To my mind, however, therapists must also understand that they offer a fundamentally different approach than these other sources of help: therapists do not provide their own version of reality to clients. Or at least they shouldn’t. The only version of reality that the therapist should insist on is how therapy is conducted; otherwise, therapists should be more interested in the client’s reality than their own, because that is the reality the client will always carry around.

Other forms of help have the basic attitude of this is what life is and this is how my perspective/program/technique is going to help you. In my opinion, the legitimacy of something like a self-help program is compromised by its insistence that the same thing—whatever it is—will work for everyone. Therapy does not insist on one worldview because it understands that a new approach is needed for each client. While basic structures exist as a matter of logistical necessity (i.e., the therapist must insist on a session duration, otherwise things would get chaotic), much is flexible.

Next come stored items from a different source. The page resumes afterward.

/-! ### Swap-out (13 R241) -/

/-- Parked, or holding in a wait instruction, `gjoin` or `idle` (13 R241, 02 R36). -/
def swapHold (x : Slice) : Bool := saveState false x == 1
/-- The conditions of a swap-out hold now. -/
def swapCond (s : State) (b : Block) : Bool :=
  let l := (s.blockSlices b.id).filter Slice.isAlive
  b.run == .running && !blockService s b.id && (blockTraps s b).isEmpty && l.all swapHold &&
    l.any fun x => match x.run with | .parked _ => true | _ => false
/-- They have held for the context's park threshold. -/
def swapDue (s : State) (b : Block) : Bool :=
  swapCond s b && decide (2 ^ (s.ctx (b.die * 64 + b.ctx)).park ≤ b.park) && saveable s b.id
/-- A command of the block is to be retried by itself: it has been answered, or its record could not be taken yet. -/
def answeredIn (s : State) (b : Nat) : Bool := s.cmds.any fun c => c.block == b && (c.status == 4 || c.stuck.isSome)
def execSwapOut (block : Nat) (s : State) : Result :=
  if !swapDue s (s.block block) then .next s
  else
    let s : State := settleBlock s block
    if (s.block block).run != .running then .next s else .next (saveImage s block 3 (fun _ => false) (answeredIn s block))

/-! ### Restore (18 R311, R312) -/

/-- Numbered barriers above the core level of a block's launch. -/
def nbarsOf (s : State) (b : Block) : Nat := (blockBarList s b).length - hCbar b.header
/-- An image at an address, opened and checked against its unit's record (18 R311). -/
def openImage (s : State) (k unit nbars sections : Nat) (bs : List Byte) : Option Img :=
  let c := s.ctx k
  let h := bs.take 64
  let counter : W64 := BitVec.ofNat 64 (leAt h 8 8)
  if leAt h 0x10 8 ≠ bs.length then none
  else if c.prot then
    match c.recs.find? fun r => r.1 == unit with
    | none => none
    | some r =>
      if counter ≠ r.2 then none
      else (Config.gcmOpen (Config.contextKey (k / 64) (s.ctx k).born) (sealNonce counter (leAt h 4 4)) h (bs.drop 64)).bind fun body => readImage h body nbars sections
  else if counter ≠ 0 then none else readImage h (bs.drop 64) nbars sections
/-- The header words of an image and of its block give its sections the same sizes. -/
def sameSizes (g h : W64) : Bool :=
  hGang g == hGang h && hShm g == hShm h && hBb g == hBb h && hCbar g == hCbar h && hTiles g == hTiles h
/-- The image of a saved block, if it is intact (18 R311): its sizes are those of the block that the controller knows (log 57). -/
def savedImage (s : State) (v : Saved) : Option Img :=
  let b := s.block v.block
  let k := b.die * 64 + b.ctx
  (openImage s k b.id (nbarsOf s b) (tilePdks b).length (s.rd v.addr v.len)).filter fun g =>
    sameSizes g.header b.header && g.ngang == b.ngang && g.slices.all fun x => decide (32 + x.x.ext ≤ 8 * hVreg g.header)

/-- The block with the header word and the entry of its image. -/
def asImage (b : Block) (g : Img) : Block := { b with header := g.header, entry := g.entry }
/-- Register blocks that an image's slices need on a paddock. -/
def imgBlocks (b : Block) (g : Img) (p : Nat) : Nat :=
  ((g.slices.zipIdx.filter fun y => y.1.st != 4 && b.pdks.getD (y.2 / hGang b.header) 0 == p).map fun y => 1 + y.1.x.ext / 32).foldl (· + ·) 0
/-- The block as it would stand on a core of a die, on its former logical paddocks through the map `flip`, with its areas
at two bases (15 R270, 18 R312). -/
def moved (b : Block) (k core flip shared arg : Nat) : Block :=
  { b with die := core / 48, ctx := k % 64, core := core % 48, flip := flip, pdks := b.pdks.map fun p => p ^^^ b.flip ^^^ flip
           sharedAt := shared, argAt := arg }
/-- Its paddocks there have room (02 R43, 21 R335). -/
def pdksFit (s : State) (any : Bool) (b : Block) (g : Img) : Bool :=
  let k := b.die * 64 + b.ctx
  b.pdks.eraseDups.all fun p =>
    let q := (b.die * 48 + b.core) * 4 + p
    pdkOpen s q k any && decide (imgBlocks b g p ≤ pdkRoom s q k (!hNochk b.header)) && (hTiles b.header == 0 || tilesFree s q k) &&
      !((s.pdk q).waiters.any fun w => w.ctx == b.ctx)
/-- The greatest wear of the paddocks of a block. -/
def blockWear (s : State) (b : Block) : Nat := (b.pdks.map fun p => (s.pdk ((b.die * 48 + b.core) * 4 + p)).wear).foldl max 0
/-- The first of some places of a block with the least wear (21 R348). -/
def leastBlock (s : State) (l : List Block) : Option Block :=
  l.foldl (fun (b : Option Block) x => match b with
    | none => some x
    | some y => if blockWear s x < blockWear s y then some x else some y) none
/-- Where a saved block could come back: on a core, in a context; `held`: its `.shared` area has stayed where it was; `crew`: how many
blocks come back with it. -/
structure Home where
  v : Saved
  img : Img
  block : Block
  held : Bool := false
  crew : Nat := 1
  k : Nat := 0
  core : Nat := 0
  deriving DecidableEq, Repr
/-- The block as it would stand there, on the least worn of its paddock maps, if all it needs is free (02 R43, 18 R312, 21 R348). -/
def movedTo (s : State) (any : Bool) (h : Home) : Option Block :=
  let b := h.block
  let core := h.core
  let areas := sharedAreas s core
  let shm := 256 * hShm b.header
  let sum := fun (f : W64 → Nat) => ((coreBlocks s core).map fun y => f y.header).foldl (· + ·) 0
  let n : Need := { k := h.k, header := b.header, gangs := b.ngang, args := b.argBytes, crew := h.crew }
  if 16 < sum hBb + hBb b.header ∨ 16 < sum hCbar + hCbar b.header ∨ (s.ctx h.k).reserve < spillUsed s h.k + spillNeed s n ∨
      sharedShare s core h.k < sharedUsed s core (s.ctx h.k).vdev + (if h.held then 0 else shm) + up256 b.argBytes then none
  else (if h.held then some b.sharedAt else firstFit areas 256 (2 ^ 19) shm).bind fun at' =>
    (firstFit ((at', shm) :: areas) 256 (2 ^ 19) b.argBytes).bind fun arg =>
      leastBlock s (([0, 1, 2, 3].map fun f => moved b h.k core f at' arg).filter fun y => pdksFit s any y h.img)
/-- The dies and contexts of a block's grid; one whose parked command awaits a response stays on its die (09 R171). -/
def restoreCtxs (s : State) (b : Block) (g : Img) : List (Nat × Nat) :=
  (upDies s (s.grid b.grid)).filterMap fun d =>
    if d != b.die && g.cmds.any fun c => c.c.status == 2 then none
    else if d = b.die then some (d, b.die * 64 + b.ctx) else (ctxOnDie s (s.grid b.grid) d).map fun k => (d, k)

/-- Members of a crew that have not ended. -/
def crewBlocks (s : State) (b : Block) : List Block := s.blocks.filter fun y => y.crewBase == b.crewBase && y.grid == b.grid && y.run != .ended
/-- The blocks that are to come back, each as it would stand. -/
abbrev Plan := List (Saved × Img × Block)
def planWear (s : State) (l : Plan) : Nat := (l.map fun p => blockWear s p.2.2).foldl max 0
/-- The first of some plans with the least wear (21 R348). -/
def bestPlan (s : State) (l : List Plan) : Option Plan :=
  l.foldl (fun (b : Option Plan) x => match b with
    | none => some x
    | some y => if planWear s x < planWear s y then some x else some y) none
/-- The image stands behind a channel that takes no access now (21 R341, R343). -/
def imageHeld (s : State) (v : Saved) : Bool := chanStop s && (List.range v.len).any fun i => channelBusy s (v.addr + i)
/-- A byte of the image outside the `.shared` area, which a restore uses, carries a poison mark (21 R339). -/
def imagePoison (s : State) (v : Saved) : Bool :=
  !s.poison.isEmpty && (s.marks v.addr v.len).any fun i => decide (i < 64) || decide (64 + 256 * hShm (s.block v.block).header ≤ i)
/-- What is restored with a saved block, and where it could stand: the block alone on any core of its grid's span; a member of a crew
that is still resident on its former core; a whole saved crew in one quad, each at its former position. -/
def homesOf (s : State) (v : Saved) : List (List Home) :=
  match if imageHeld s v then none else savedImage s v with
  | none => []
  | some g =>
    let b := asImage (s.block v.block) g
    if b.crewSize ≤ 1 then
      (restoreCtxs s b g).flatMap fun p => (cores p.1).map fun c => [{ v := v, img := g, block := b, k := p.2, core := c }]
    else if (crewBlocks s b).any holdsPlace then
      if controllerUp s b.die then [[{ v := v, img := g, block := b, held := true, k := b.die * 64 + b.ctx, core := b.die * 48 + b.core }]] else []
    else
      let vs := s.saved.filter fun w => (crewBlocks s b).any fun y => y.id == w.block
      if vs.any fun w => !w.ready then []
      else match vs.mapM fun w => (savedImage s w).map fun i => (w, i) with
        | none => []
        | some l =>
          let at' := fun (q : Nat) (w : Saved) => q * 4 + (s.block w.block).core % 4
          let stay : Bool := (s.blocks.any fun y => y.crewBase == b.crewBase && y.grid == b.grid && y.run == .ended)
          (restoreCtxs s b g).flatMap fun p =>
            (((List.range 12).map (p.1 * 12 + ·)).filter fun q => !stay || q == (b.die * 48 + b.core) / 4).map fun q =>
              l.map fun w => { v := w.1, img := w.2, block := asImage (s.block w.1.block) w.2, crew := l.length, k := p.2, core := at' q w.1 }
/-- Where a saved block comes back with those of its crew, if there is room; `any`: on slots that do not issue too. -/
def planOn (s : State) (any : Bool) (v : Saved) : Option Plan :=
  bestPlan s ((homesOf s v).filterMap fun l => l.mapM fun h => (movedTo s any h).map fun y => (h.v, h.img, y))
def restorePlan (s : State) (v : Saved) : Option Plan := planOn s false v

The therapy is always being updated based on what the client needs.

So, the basic question is whether you are going to bring your reality to the client or the client is going to bring their reality to you. Whoever is bringing the reality is doing most of the explaining, conducting, exploring. To me, it seems disingenuous to tell people what life is or how to live it. I’m okay with my dentist being the expert on my teeth, my accountant being an expert on my taxes, and my mechanic being an expert on my car, but I’m not okay with anyone being an expert on my past and future, my potential, my opinions, the nature of my relationships, or anything else that comprises my subjective experience. The therapist is only an expert on the way those things are explored and eventually resolved.

Of course, it is impossible for me not to bring a certain degree of my own reality to the room—hidden even in the questions I ask—but the most important thing is the overall attitude. Am I going to allow the client to be an expert in his or her own reality, or am I—“the professional”—going to take that over?